MULTAQOMEDIA.COM - Masa kekuasaan Joko Widodo atau Jokowi sudah selesai terhitung kursi RI 1 disi kepala negara baru, yakni Prabowo Subianto. Berbagai strategi dan manuver yang dilancarkan dinilai akan sulit menghidupkan kembali era Jokowi.
Salah satunya soal gimmick Mr J sebagai Ketua Dewan Pembina PSI periode 2025-2030. Sosok J ini seolah digiring menjurus ke Jokowi meski hingga kini masih dirahasiakan parpol pimpinan Kaesang Pangarep itu.
"Mau bikin manuver apalagi untuk memviralkan PSI? Publik enggak mempan lagi dikibulin. Manuver Jokowi membranding PSI dengan gimmick Mr J enggak akan laku di tengah utang-utang dan tekanan ekonomi," kata Direktur Gerakan Perubahan, Muslim Arbi kepada RMOL, Minggu, 12 Oktober 2025.
Alih-alih mengangkat kembali pamor positif Jokowi, Muslim justru membaca ada gelagat publik lebih tertarik jika Presiden Prabowo membersihkan kabinetnya dari orang-orang dekat Jokowi yang kerap disebut "Geng Solo".
Contoh yang sudah dilakukan adalah dengan memecat loyalis Jokowi, Budi Arie Setiadi dari kursi Menteri Koperasi. Budi Arie kerap disorot karena namanya kerap dikait-kaitkan dengan kasus judi online di meja persidangan.
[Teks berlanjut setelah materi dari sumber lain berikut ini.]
-- ==== Sys2Proof/Syntax.lean ====
section
/-! DEFINITION. The instructions: one constructor for each row of spec/opcode_table.json. -/

namespace Sys2Proof

/-- The rows of spec/opcode_table.json: five commands (CMD format) and sixteen register accesses (BUS format).
A write carries the 64-bit data of its transaction. -/
inductive Instr where
  /-- Command 0x00, does nothing (41_commands.md R163). -/
  | nop
  /-- Command 0x01, opens a job (R168). -/
  | init
  /-- Command 0x02, absorbs DATA (R171). -/
  | absorb
  /-- Command 0x03 with REM = r, pads and finalizes (R175). -/
  | final (r : BitVec 3)
  /-- Command 0x04, discards the job (R180). -/
  | abort
  /-- Write KEY0 (42_register_access.md R200). -/
  | wrKey0 (v : Word)
  /-- Write KEY1 (R202). -/
  | wrKey1 (v : Word)
  /-- Write DATA (R204). -/
  | wrData (v : Word)
  /-- Write CMD: issue the command word w (R206). -/
  | wrCmd (w : Word)
  /-- Write the read-only STATUS (R208). -/
  | wrStatus (v : Word)
  /-- Write the read-only TAG (R208). -/
  | wrTag (v : Word)
  /-- Write the read-only MSGLEN (R208). -/
  | wrMsglen (v : Word)
  /-- Write the read-only ID (R208). -/
  | wrId (v : Word)
  /-- Read the write-only KEY0 (R210). -/
  | rdKey0
  /-- Read the write-only KEY1 (R210). -/
  | rdKey1
  /-- Read the write-only DATA (R210). -/
  | rdData
  /-- Read CMD, which has no storage (R210). -/
  | rdCmd
  /-- Read STATUS (R212). -/
  | rdStatus
  /-- Read TAG (R214). -/
  | rdTag
  /-- Read MSGLEN (R216). -/
  | rdMsglen
  /-- Read ID (R218). -/
  | rdId
deriving DecidableEq, Repr

end Sys2Proof
end

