-- ==== Sys2Proof/Machine/Flags.lean ====
section
/-! DEFINITION. STATUS (10_state.md R49), the error codes (60_exceptions.md R240) and the checks at a command's completion
(60_exceptions.md R241). The engine has no arithmetic flags (10_state.md R53). -/

namespace Sys2Proof.Machine

/-- The 2-bit code of PHASE (10_state.md R41). -/
def Phase.code : Phase → BitVec 2
  | .idle => 0b00
  | .absorbing => 0b01
  | .done => 0b10

/-- The 4-bit code of an error (60_exceptions.md R240). -/
def ErrorCode.code : ErrorCode → BitVec 4
  | .illegalOpcode => 1
  | .reservedField => 2
  | .badSequence => 3
  | .lengthOverflow => 4
  | .badAccess => 5
  | .keyNotLoaded => 6

/-- BUSY: 1 exactly while INFLIGHT holds a command (10_state.md R43). -/
def State.busy (s : State) : Bool :=
  s.inflight.isSome

/-- STATUS as it reads now (10_state.md R49, 42_register_access.md R212). -/
def statusWord (s : State) : Word :=
  ((BitVec.ofBool s.k1ld).setWidth 64 <<< 9) ||| ((BitVec.ofBool s.k0ld).setWidth 64 <<< 8)
    ||| (s.errcode.setWidth 64 <<< 4) ||| ((BitVec.ofBool s.err).setWidth 64 <<< 3)
    ||| (s.phase.code.setWidth 64 <<< 1) ||| (BitVec.ofBool s.busy).setWidth 64

/-- What the checks at completion decide (41_commands.md R161). -/
inductive Verdict where
  | error (code : ErrorCode)
  | discard
  | execute
deriving DecidableEq, Repr

/-- Checks 3 and 4 of 60_exceptions.md R241, for ABSORB and FINAL: discarded while ERR = 1, else only in phase ABSORBING. -/
def jobCheck (s : State) : Verdict :=
  if s.err then .discard
  else if s.phase ≠ .absorbing then .error .badSequence
  else .execute

/-- Checks 3 to 5 of 60_exceptions.md R241, for ABSORB: after `jobCheck`, LEN must not be above 2^64 - 9. -/
def absorbCheck (s : State) : Verdict :=
  match jobCheck s with
  | .execute => if s.len.toNat > 2 ^ 64 - 9 then .error .lengthOverflow else .execute
  | verdict => verdict

/-- Check 6 of 60_exceptions.md R241, for INIT: both key words must be loaded. -/
def initCheck (s : State) : Verdict :=
  if s.k0ld = false ∨ s.k1ld = false then .error .keyNotLoaded else .execute

end Sys2Proof.Machine
end

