-- ==== Sys2Proof/Machine/Core.lean ====
section
/-! DEFINITION. The machine as the host runs it. -/

def Sys2Proof.core : Host.Core := { State := Sys2Proof.Machine.State, Fault := Sys2Proof.Machine.Fault, Refusal := Sys2Proof.Machine.Refusal, step := Sys2Proof.Machine.step, reset := Sys2Proof.Machine.State.reset }
end

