/-- 30_encoding.md R109 and the BUS rows of the opcode table: each 7-bit descriptor, with the transaction's data, decodes to its
row's instruction. -/
def Obligations.BusDescriptorsNameTheirAccess : Prop :=
  ∀ v : Word,
    decode (.bus (descriptorRequest 0b1000000 v)) = .instr (.wrKey0 v) ∧
    decode (.bus (descriptorRequest 0b1001000 v)) = .instr (.wrKey1 v) ∧
    decode (.bus (descriptorRequest 0b1010000 v)) = .instr (.wrData v) ∧
    decode (.bus (descriptorRequest 0b1011000 v)) = .instr (.wrCmd v) ∧
    decode (.bus (descriptorRequest 0b1100000 v)) = .instr (.wrStatus v) ∧
    decode (.bus (descriptorRequest 0b1101000 v)) = .instr (.wrTag v) ∧
    decode (.bus (descriptorRequest 0b1110000 v)) = .instr (.wrMsglen v) ∧
    decode (.bus (descriptorRequest 0b1111000 v)) = .instr (.wrId v) ∧
    decode (.bus (descriptorRequest 0b0000000 v)) = .instr .rdKey0 ∧
    decode (.bus (descriptorRequest 0b0001000 v)) = .instr .rdKey1 ∧
    decode (.bus (descriptorRequest 0b0010000 v)) = .instr .rdData ∧
    decode (.bus (descriptorRequest 0b0011000 v)) = .instr .rdCmd ∧
    decode (.bus (descriptorRequest 0b0100000 v)) = .instr .rdStatus ∧
    decode (.bus (descriptorRequest 0b0101000 v)) = .instr .rdTag ∧
    decode (.bus (descriptorRequest 0b0110000 v)) = .instr .rdMsglen ∧
    decode (.bus (descriptorRequest 0b0111000 v)) = .instr .rdId

/-- 30_encoding.md R110: `Decode(w)` over the numbers of its fields, and the 12 words that decode to a command. -/
def Obligations.CommandDecodingFollowsItsTable : Prop :=
  (∀ w : Word,
    decode (.command w) =
      (let op := w.toNat % 256
       let rem := w.toNat / 256 % 8
       let rsv := w.toNat / 2048
       if 5 ≤ op then .rejected .illegalOpcode
       else if rsv ≠ 0 then .rejected .reservedField
       else if op ≠ 3 ∧ rem ≠ 0 then .rejected .reservedField
       else if op = 0 then .instr .nop
       else if op = 1 then .instr .init
       else if op = 2 then .instr .absorb
       else if op = 3 then .instr (.final (BitVec.ofNat 3 rem))
       else .instr .abort)) ∧
  (∀ w : Word, (∃ i, decode (.command w) = .instr i) ↔
    w.toNat ∈ [0x0, 0x1, 0x2, 0x4, 0x003, 0x103, 0x203, 0x303, 0x403, 0x503, 0x603, 0x703])

/-- Decoding and encoding agree on all instructions, with every operand at every value, and each instruction has one encoding
(30_encoding.md R101, R109, R110; 10_state.md R48). -/
def Obligations.DecodeAndEncodeAgree : Prop :=
  ∀ (e : Encoded) (i : Instr), decode e = .instr i ↔ e = encode i

/-- 30_encoding.md R109, 20_memory.md R74 and R79: a bus request is a register access exactly when it is an aligned access of
8 bytes. -/
def Obligations.ExactlyAlignedEightByteAccessesDecode : Prop :=
  ∀ r : Request, (∃ i, decode (.bus r) = .instr i) ↔ (r.size = .eight ∧ r.off.toNat % 8 = 0)

/-- The model's `withFetchWord` (log entry 5): the next step runs the row that `decodeTableWord` reads, and nothing more, where no
STATUS read stands at the port (a STATUS read is performed right after a completion, log entry 3). -/
def Obligations.FetchWordRunsTheTableRow : Prop :=
  ∀ (s : State) (nbits w : Nat) (i : Instr), s.port.head? ≠ some (registerRequest .status .read) →
    decodeTableWord nbits w = some i →
    step (s.withFetchWord nbits w) = exec i (sampleInputs (s.withFetchWord nbits w))
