-- ==== Sys2Proof/Laws/Datapath.lean ====
section
/-! SUPPORT. The byte and mask functions of the datapath, byte by byte and bit by bit. -/

namespace Sys2Proof.Machine

/-- A bit of `mask(k)` is set exactly below k (00_scope.md R13). -/
theorem getLsbD_mask {k : Nat} (j : Nat) (hk : k ≤ 64) : (mask k).getLsbD j = decide (j < k) := by
  simp only [mask, BitVec.getLsbD_ofNat, Nat.testBit_two_pow_sub_one]
  by_cases h : j < k <;> simp [h]
  omega

/-- Byte j of a word, as a number. -/
theorem byteOf_eq_ofNat (w : Word) (j : Nat) : byteOf w j = BitVec.ofNat 8 (w.toNat / 256 ^ j) := by
  rw [← BitVec.toNat_inj]
  simp [byteOf, Nat.shiftRight_eq_div_pow, Nat.pow_mul]

/-- `LE64`, one byte more at the front: the value of the others moves up by eight bits. -/
theorem toNat_le64_cons (b : Byte) {bs : List Byte} {n : Nat} (hn : n < 2 ^ 56) (h : (le64 bs).toNat = n) :
    (le64 (b :: bs)).toNat = b.toNat + n * 256 := by
  have hb := b.isLt
  simp only [le64, BitVec.toNat_or, BitVec.toNat_setWidth, BitVec.toNat_shiftLeft, h]
  rw [Nat.shiftLeft_eq, Nat.mod_eq_of_lt (by omega), Nat.mod_eq_of_lt (by omega), Nat.or_comm]
  have := Nat.two_pow_add_eq_or_of_lt (i := 8) (b := b.toNat) (by omega) n
  rw [show n * 2 ^ 8 = 2 ^ 8 * n by ring, ← this]
  omega

/-- Byte j of `LE64` of a byte string is its j-th byte, and zero past its end (00_scope.md R14). -/
theorem byteOf_le64 (bs : List Byte) (j : Nat) (hj : j < 8) : byteOf (le64 bs) j = (bs[j]?).getD 0 := by
  induction bs generalizing j with
  | nil => simp [le64, byteOf]
  | cons b bs ih =>
    apply BitVec.eq_of_getLsbD_eq
    intro i hi
    simp only [le64, byteOf, BitVec.getLsbD_extractLsb', BitVec.getLsbD_or, BitVec.getLsbD_setWidth,
      BitVec.getLsbD_shiftLeft]
    cases j with
    | zero => simp [hi, show i < 64 by omega]
    | succ j =>
      have := congrArg (fun x => x.getLsbD i) (ih j (by omega))
      simp only [byteOf, BitVec.getLsbD_extractLsb'] at this
      simp only [List.getElem?_cons_succ]
      rw [← this]
      simp [hi, show 8 * (j + 1) + i < 64 by omega, show ¬ (8 * (j + 1) + i < 8) by omega,
        show 8 * (j + 1) + i - 8 = 8 * j + i by omega]
      intro h
      exact absurd (BitVec.lt_of_getLsbD h) (by omega)

/-- A message is its full chunks and a remainder of fewer than eight bytes, which stands at its end (40_datapath.md R135, R136). -/
theorem message_split (msg : List Byte) :
    8 * (fullChunks msg).length + (remainderBytes msg).length = msg.length ∧ (remainderBytes msg).length < 8 ∧
      remainderBytes msg = msg.drop (8 * (fullChunks msg).length) := by
  induction msg using fullChunks.induct with
  | case1 a b c d e f g h rest ih =>
    simp only [fullChunks, remainderBytes, List.length_cons]
    refine ⟨by omega, ih.2.1, ?_⟩
    rw [ih.2.2, show 8 * ((fullChunks rest).length + 1) = 8 * (fullChunks rest).length + 8 by ring]
    simp
  | case2 t h =>
    have h1 : fullChunks t = [] := by rw [fullChunks]; exact h
    have h2 : remainderBytes t = t := by rw [remainderBytes]; exact h
    rw [h1, h2]
    refine ⟨by simp, ?_, by simp⟩
    clear h1 h2
    match t, h with
    | [], _ => simp
    | [_], _ => simp
    | [_, _], _ => simp
    | [_, _, _], _ => simp
    | [_, _, _, _], _ => simp
    | [_, _, _, _, _], _ => simp
    | [_, _, _, _, _, _], _ => simp
    | [_, _, _, _, _, _, _], _ => simp
    | a :: b :: c :: d :: e :: f :: g :: i :: r, h => exact absurd rfl (h a b c d e f g i r)

end Sys2Proof.Machine
end

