/-! ### finishRequest -/

@[simp] theorem finishRequest_v (a : Answer) (s : State) : (finishRequest a s).v = s.v := rfl
@[simp] theorem finishRequest_key0 (a : Answer) (s : State) : (finishRequest a s).key0 = s.key0 := rfl
@[simp] theorem finishRequest_key1 (a : Answer) (s : State) : (finishRequest a s).key1 = s.key1 := rfl
@[simp] theorem finishRequest_k0ld (a : Answer) (s : State) : (finishRequest a s).k0ld = s.k0ld := rfl
@[simp] theorem finishRequest_k1ld (a : Answer) (s : State) : (finishRequest a s).k1ld = s.k1ld := rfl
@[simp] theorem finishRequest_data (a : Answer) (s : State) : (finishRequest a s).data = s.data := rfl
@[simp] theorem finishRequest_len (a : Answer) (s : State) : (finishRequest a s).len = s.len := rfl
@[simp] theorem finishRequest_tag (a : Answer) (s : State) : (finishRequest a s).tag = s.tag := rfl
@[simp] theorem finishRequest_phase (a : Answer) (s : State) : (finishRequest a s).phase = s.phase := rfl
@[simp] theorem finishRequest_inflight (a : Answer) (s : State) : (finishRequest a s).inflight = s.inflight := rfl
@[simp] theorem finishRequest_err (a : Answer) (s : State) : (finishRequest a s).err = s.err := rfl
@[simp] theorem finishRequest_errcode (a : Answer) (s : State) : (finishRequest a s).errcode = s.errcode := rfl
@[simp] theorem finishRequest_rst (a : Answer) (s : State) : (finishRequest a s).rst = s.rst := rfl
@[simp] theorem finishRequest_port (a : Answer) (s : State) : (finishRequest a s).port = s.port.tail := rfl
@[simp] theorem finishRequest_answer (a : Answer) (s : State) : (finishRequest a s).answer = a := rfl
@[simp] theorem finishRequest_inputs (a : Answer) (s : State) : (finishRequest a s).inputs = s.inputs := rfl
@[simp] theorem finishRequest_latencies (a : Answer) (s : State) : (finishRequest a s).latencies = s.latencies := rfl
@[simp] theorem finishRequest_issued (a : Answer) (s : State) : (finishRequest a s).issued = s.issued := rfl

/-! ### resetItems -/

@[simp] theorem resetItems_v (s : State) : (resetItems s).v = SipState.zero := rfl
@[simp] theorem resetItems_key0 (s : State) : (resetItems s).key0 = 0 := rfl
@[simp] theorem resetItems_key1 (s : State) : (resetItems s).key1 = 0 := rfl
@[simp] theorem resetItems_k0ld (s : State) : (resetItems s).k0ld = false := rfl
@[simp] theorem resetItems_k1ld (s : State) : (resetItems s).k1ld = false := rfl
@[simp] theorem resetItems_data (s : State) : (resetItems s).data = 0 := rfl
@[simp] theorem resetItems_len (s : State) : (resetItems s).len = 0 := rfl
@[simp] theorem resetItems_tag (s : State) : (resetItems s).tag = 0 := rfl
@[simp] theorem resetItems_phase (s : State) : (resetItems s).phase = .idle := rfl
@[simp] theorem resetItems_inflight (s : State) : (resetItems s).inflight = none := rfl
@[simp] theorem resetItems_err (s : State) : (resetItems s).err = false := rfl
@[simp] theorem resetItems_errcode (s : State) : (resetItems s).errcode = 0 := rfl
@[simp] theorem resetItems_rst (s : State) : (resetItems s).rst = s.rst := rfl
@[simp] theorem resetItems_port (s : State) : (resetItems s).port = s.port := rfl
@[simp] theorem resetItems_answer (s : State) : (resetItems s).answer = s.answer := rfl
@[simp] theorem resetItems_inputs (s : State) : (resetItems s).inputs = s.inputs := rfl
@[simp] theorem resetItems_latencies (s : State) : (resetItems s).latencies = s.latencies := rfl
@[simp] theorem resetItems_issued (s : State) : (resetItems s).issued = s.issued := rfl

/-! ### performInit -/

@[simp] theorem performInit_v (s : State) : (performInit s).v = initState s.key0 s.key1 := rfl
@[simp] theorem performInit_key0 (s : State) : (performInit s).key0 = s.key0 := rfl
@[simp] theorem performInit_key1 (s : State) : (performInit s).key1 = s.key1 := rfl
@[simp] theorem performInit_k0ld (s : State) : (performInit s).k0ld = s.k0ld := rfl
@[simp] theorem performInit_k1ld (s : State) : (performInit s).k1ld = s.k1ld := rfl
@[simp] theorem performInit_data (s : State) : (performInit s).data = s.data := rfl
@[simp] theorem performInit_len (s : State) : (performInit s).len = 0 := rfl
@[simp] theorem performInit_tag (s : State) : (performInit s).tag = 0 := rfl
@[simp] theorem performInit_phase (s : State) : (performInit s).phase = .absorbing := rfl
@[simp] theorem performInit_inflight (s : State) : (performInit s).inflight = s.inflight := rfl
@[simp] theorem performInit_err (s : State) : (performInit s).err = false := rfl
@[simp] theorem performInit_errcode (s : State) : (performInit s).errcode = 0 := rfl
@[simp] theorem performInit_rst (s : State) : (performInit s).rst = s.rst := rfl
@[simp] theorem performInit_port (s : State) : (performInit s).port = s.port := rfl
@[simp] theorem performInit_answer (s : State) : (performInit s).answer = s.answer := rfl
@[simp] theorem performInit_inputs (s : State) : (performInit s).inputs = s.inputs := rfl
@[simp] theorem performInit_latencies (s : State) : (performInit s).latencies = s.latencies := rfl
@[simp] theorem performInit_issued (s : State) : (performInit s).issued = s.issued := rfl

/-! ### performAbsorb -/

@[simp] theorem performAbsorb_v (s : State) : (performAbsorb s).v = absorbBlock s.v s.data := rfl
@[simp] theorem performAbsorb_key0 (s : State) : (performAbsorb s).key0 = s.key0 := rfl
@[simp] theorem performAbsorb_key1 (s : State) : (performAbsorb s).key1 = s.key1 := rfl
@[simp] theorem performAbsorb_k0ld (s : State) : (performAbsorb s).k0ld = s.k0ld := rfl
@[simp] theorem performAbsorb_k1ld (s : State) : (performAbsorb s).k1ld = s.k1ld := rfl
@[simp] theorem performAbsorb_data (s : State) : (performAbsorb s).data = s.data := rfl
@[simp] theorem performAbsorb_len (s : State) : (performAbsorb s).len = s.len + 8 := rfl
@[simp] theorem performAbsorb_tag (s : State) : (performAbsorb s).tag = s.tag := rfl
@[simp] theorem performAbsorb_phase (s : State) : (performAbsorb s).phase = s.phase := rfl
@[simp] theorem performAbsorb_inflight (s : State) : (performAbsorb s).inflight = s.inflight := rfl
@[simp] theorem performAbsorb_err (s : State) : (performAbsorb s).err = s.err := rfl
@[simp] theorem performAbsorb_errcode (s : State) : (performAbsorb s).errcode = s.errcode := rfl
@[simp] theorem performAbsorb_rst (s : State) : (performAbsorb s).rst = s.rst := rfl
@[simp] theorem performAbsorb_port (s : State) : (performAbsorb s).port = s.port := rfl
@[simp] theorem performAbsorb_answer (s : State) : (performAbsorb s).answer = s.answer := rfl
@[simp] theorem performAbsorb_inputs (s : State) : (performAbsorb s).inputs = s.inputs := rfl
@[simp] theorem performAbsorb_latencies (s : State) : (performAbsorb s).latencies = s.latencies := rfl
@[simp] theorem performAbsorb_issued (s : State) : (performAbsorb s).issued = s.issued := rfl

/-! ### performFinal -/

@[simp] theorem performFinal_v (r : BitVec 3) (s : State) : (performFinal r s).v = SipState.zero := rfl
@[simp] theorem performFinal_key0 (r : BitVec 3) (s : State) : (performFinal r s).key0 = 0 := rfl
@[simp] theorem performFinal_key1 (r : BitVec 3) (s : State) : (performFinal r s).key1 = 0 := rfl
@[simp] theorem performFinal_k0ld (r : BitVec 3) (s : State) : (performFinal r s).k0ld = false := rfl
@[simp] theorem performFinal_k1ld (r : BitVec 3) (s : State) : (performFinal r s).k1ld = false := rfl
@[simp] theorem performFinal_data (r : BitVec 3) (s : State) : (performFinal r s).data = 0 := rfl
@[simp] theorem performFinal_len (r : BitVec 3) (s : State) : (performFinal r s).len = s.len + remOperand r := rfl
@[simp] theorem performFinal_tag (r : BitVec 3) (s : State) : (performFinal r s).tag = finalizeTag (absorbBlock s.v (padWord s.data r (s.len + remOperand r))) := rfl
@[simp] theorem performFinal_phase (r : BitVec 3) (s : State) : (performFinal r s).phase = .done := rfl
@[simp] theorem performFinal_inflight (r : BitVec 3) (s : State) : (performFinal r s).inflight = s.inflight := rfl
@[simp] theorem performFinal_err (r : BitVec 3) (s : State) : (performFinal r s).err = s.err := rfl
@[simp] theorem performFinal_errcode (r : BitVec 3) (s : State) : (performFinal r s).errcode = s.errcode := rfl
@[simp] theorem performFinal_rst (r : BitVec 3) (s : State) : (performFinal r s).rst = s.rst := rfl
@[simp] theorem performFinal_port (r : BitVec 3) (s : State) : (performFinal r s).port = s.port := rfl
@[simp] theorem performFinal_answer (r : BitVec 3) (s : State) : (performFinal r s).answer = s.answer := rfl
@[simp] theorem performFinal_inputs (r : BitVec 3) (s : State) : (performFinal r s).inputs = s.inputs := rfl
@[simp] theorem performFinal_latencies (r : BitVec 3) (s : State) : (performFinal r s).latencies = s.latencies := rfl
@[simp] theorem performFinal_issued (r : BitVec 3) (s : State) : (performFinal r s).issued = s.issued := rfl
"Rakyat lebih tertarik Presiden Prabowo menumpas pejabat Geng Solo, ini lebih trending dibanding gimmick Mr J untuk kelabui publik. Rakyat pasti sudah bosan dengan gimmick menipu itu," pungkas Muslim.
Sumber: rmol
Artikel Terkait
Anies Baswedan Buka Suara: Tak Menyesal Bantu Jokowi, Tegaskan Keputusan Masa Lalu Sesuai Konteks
Larangan Demo di Bundaran HI Menuai Kritik Tajam: LBH Jakarta Tegaskan Polisi Jangan Ngarang Soal Objek Vital Nasional
Peta Kekuatan Pilpres 2029: Siapa King Maker di Balik Layar Perebutan Kursi Presiden?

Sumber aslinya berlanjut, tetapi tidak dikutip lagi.